### Activity
Every entry should be given again exactly, with nothing dropped.

#### Data supplied

-- ==== Sys2Proof/Tests/Slice0.lean ====
section
/-! SUPPORT. Tests of the model, and a witness for the hypotheses of each statement. The words of the decode tests are written out from
R167 to R177 and the port tables; expected results are worked out from the rule that a test's comment names. -/

namespace Sys2Proof.Tests
set_option Elab.async false
open Sys2Proof.Machine Sys2Proof.Manual

/-! ## Small states -/

/-- A move of an immediate. -/
def im (v : BitVec 25) : Move := ⟨.always, .imm v⟩
/-- A move of the newest queue entry. -/
def qu : Move := ⟨.always, .queue 0⟩

/-- A core that runs a one-core task in bundles 4 to 15, at bundle 5 of cycle 100. -/
def core0 : Core :=
  { Core.zero with
    mode := .run, task := { Task.none with spUnits := 64, accUnits := 128, launchId := 1 }
    seg := ⟨1, 4, 15, none⟩,
    cur := Pos.plain 5, tcc := 100, scc := 100, cycleOpen := true }
/-- The module after boot with one core, nothing due. -/
def on (c : Core) : State :=
  { State.reset with core := c, due := [], mod := { Module.reset with hub := { Hub.reset with dies := 15, bootMode := 3 } } }
/-- The module with `core0`. -/
def base : State := on core0

/-- The core with operand ports of a unit. -/
def ports (u : Nat) (xs : List (Nat × W64)) (c : Core) : Core :=
  { c with regs := { c.regs with sPort := xs.foldl (fun v x => vset v (8 * u + x.1) x.2) c.regs.sPort } }
/-- The core with its newest queue entry. -/
def top (v : W64) (c : Core) : Core := { c with regs := { c.regs with sq := vset c.regs.sq 0 v } }
/-- The core with bytes in its scratchpad. -/
def words (off : Nat) (ws : List Nat) (c : Core) : Core :=
  { c with sp := ws.zipIdx.foldl (fun m x => wrLE m (off + 8 * x.2) 8 x.1) c.sp }

/-- A fact about the next state. -/
def next (o : Out) (p : State → Bool) : Bool :=
  match o with
  | .next t => p t
  | _ => false

theorem banksFree_nil {s : State} {store lat : Nat} {w : Bool} {offs : List Nat} (h : s.core.banks = []) : BanksFree s store lat w offs := by
  intro o ho; rw [h] at ho; cases ho

/-- What Fires asks, as one check. -/
def fires (s : State) (cls : PortClass) (f : Bool) (m : Move) : Bool :=
  m.src.bad cls == none && s.core.guardPass m.guard && (s.core.scoreboard cls m.src f).isNone

theorem fires_of {s : State} {cls : PortClass} {f : Bool} {m : Move} (h : fires s cls f m = true) : Fires s cls f m := by
  simp only [fires, Bool.and_eq_true, beq_iff_eq, Option.isNone_iff_eq_none] at h
  exact ⟨h.1.1, h.1.2, h.2⟩

/-! ## Well-formedness: a term that each check refuses (R14, R171, R173, R177, R191) -/

theorem test_ill_formed_port0 : (Instr.port0Discard 8 (im 0)).wellFormed = false ∧ (Instr.port0Discard 15 (im 0)).wellFormed = false := by decide
theorem test_ill_formed_operand_port : (Instr.operandPortMove 5 3 (im 0)).wellFormed = false := by decide
theorem test_ill_formed_nreg : (Instr.nregWrite 48 (im 0)).wellFormed = false := by decide
theorem test_ill_formed_latch : (Instr.add 0 ⟨.always, .latch 6⟩).wellFormed = false ∧ (Instr.vadd ⟨.always, .latch 0⟩).wellFormed = false := by decide
theorem test_ill_formed_queue : (Instr.vadd ⟨.always, .queue 8⟩).wellFormed = false ∧ (Instr.vadd ⟨.always, .queue 7⟩).wellFormed = true := by decide
theorem test_ill_formed_named : (Instr.add 0 ⟨.always, .named 48⟩).wellFormed = false ∧ (Instr.add 0 ⟨.always, .named 64⟩).wellFormed = false := by decide
theorem test_ill_formed_class : (Instr.add 0 ⟨.always, .named 32⟩).wellFormed = false ∧ (Instr.vadd ⟨.always, .named 31⟩).wellFormed = false := by decide
theorem test_ill_formed_guard : (Instr.add 0 ⟨.stage 1, .imm 5⟩).wellFormed = false ∧ (Instr.add 0 ⟨.stage 1, .queue 0⟩).wellFormed = true := by decide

########

### The completed task
-- ==== Sys2Proof/Tests/Slice0.lean ====
section
/-! SUPPORT. Tests of the model, and a witness for the hypotheses of each statement. The words of the decode tests are written out from
R167 to R177 and the port tables; expected results are worked out from the rule that a test's comment names. -/

namespace Sys2Proof.Tests
set_option Elab.async false
open Sys2Proof.Machine Sys2Proof.Manual

/-! ## Small states -/

/-- A move of an immediate. -/
def im (v : BitVec 25) : Move := ⟨.always, .imm v⟩
/-- A move of the newest queue entry. -/
def qu : Move := ⟨.always, .queue 0⟩

/-- A core that runs a one-core task in bundles 4 to 15, at bundle 5 of cycle 100. -/
def core0 : Core :=
  { Core.zero with
    mode := .run, task := { Task.none with spUnits := 64, accUnits := 128, launchId := 1 }
    seg := ⟨1, 4, 15, none⟩,
    cur := Pos.plain 5, tcc := 100, scc := 100, cycleOpen := true }
/-- The module after boot with one core, nothing due. -/
def on (c : Core) : State :=
  { State.reset with core := c, due := [], mod := { Module.reset with hub := { Hub.reset with dies := 15, bootMode := 3 } } }
/-- The module with `core0`. -/
def base : State := on core0

/-- The core with operand ports of a unit. -/
def ports (u : Nat) (xs : List (Nat × W64)) (c : Core) : Core :=
  { c with regs := { c.regs with sPort := xs.foldl (fun v x => vset v (8 * u + x.1) x.2) c.regs.sPort } }
/-- The core with its newest queue entry. -/
def top (v : W64) (c : Core) : Core := { c with regs := { c.regs with sq := vset c.regs.sq 0 v } }
/-- The core with bytes in its scratchpad. -/
def words (off : Nat) (ws : List Nat) (c : Core) : Core :=
  { c with sp := ws.zipIdx.foldl (fun m x => wrLE m (off + 8 * x.2) 8 x.1) c.sp }

/-- A fact about the next state. -/
def next (o : Out) (p : State → Bool) : Bool :=
  match o with
  | .next t => p t
  | _ => false

theorem banksFree_nil {s : State} {store lat : Nat} {w : Bool} {offs : List Nat} (h : s.core.banks = []) : BanksFree s store lat w offs := by
  intro o ho; rw [h] at ho; cases ho

/-- What Fires asks, as one check. -/
def fires (s : State) (cls : PortClass) (f : Bool) (m : Move) : Bool :=
  m.src.bad cls == none && s.core.guardPass m.guard && (s.core.scoreboard cls m.src f).isNone

theorem fires_of {s : State} {cls : PortClass} {f : Bool} {m : Move} (h : fires s cls f m = true) : Fires s cls f m := by
  simp only [fires, Bool.and_eq_true, beq_iff_eq, Option.isNone_iff_eq_none] at h
  exact ⟨h.1.1, h.1.2, h.2⟩

/-! ## Well-formedness: a term that each check refuses (R14, R171, R173, R177, R191) -/

theorem test_ill_formed_port0 : (Instr.port0Discard 8 (im 0)).wellFormed = false ∧ (Instr.port0Discard 15 (im 0)).wellFormed = false := by decide
theorem test_ill_formed_operand_port : (Instr.operandPortMove 5 3 (im 0)).wellFormed = false := by decide
theorem test_ill_formed_nreg : (Instr.nregWrite 48 (im 0)).wellFormed = false := by decide
theorem test_ill_formed_latch : (Instr.add 0 ⟨.always, .latch 6⟩).wellFormed = false ∧ (Instr.vadd ⟨.always, .latch 0⟩).wellFormed = false := by decide
theorem test_ill_formed_queue : (Instr.vadd ⟨.always, .queue 8⟩).wellFormed = false ∧ (Instr.vadd ⟨.always, .queue 7⟩).wellFormed = true := by decide
theorem test_ill_formed_named : (Instr.add 0 ⟨.always, .named 48⟩).wellFormed = false ∧ (Instr.add 0 ⟨.always, .named 64⟩).wellFormed = false := by decide
theorem test_ill_formed_class : (Instr.add 0 ⟨.always, .named 32⟩).wellFormed = false ∧ (Instr.vadd ⟨.always, .named 31⟩).wellFormed = false := by decide
theorem test_ill_formed_guard : (Instr.add 0 ⟨.stage 1, .imm 5⟩).wellFormed = false ∧ (Instr.add 0 ⟨.stage 1, .queue 0⟩).wellFormed = true := by decide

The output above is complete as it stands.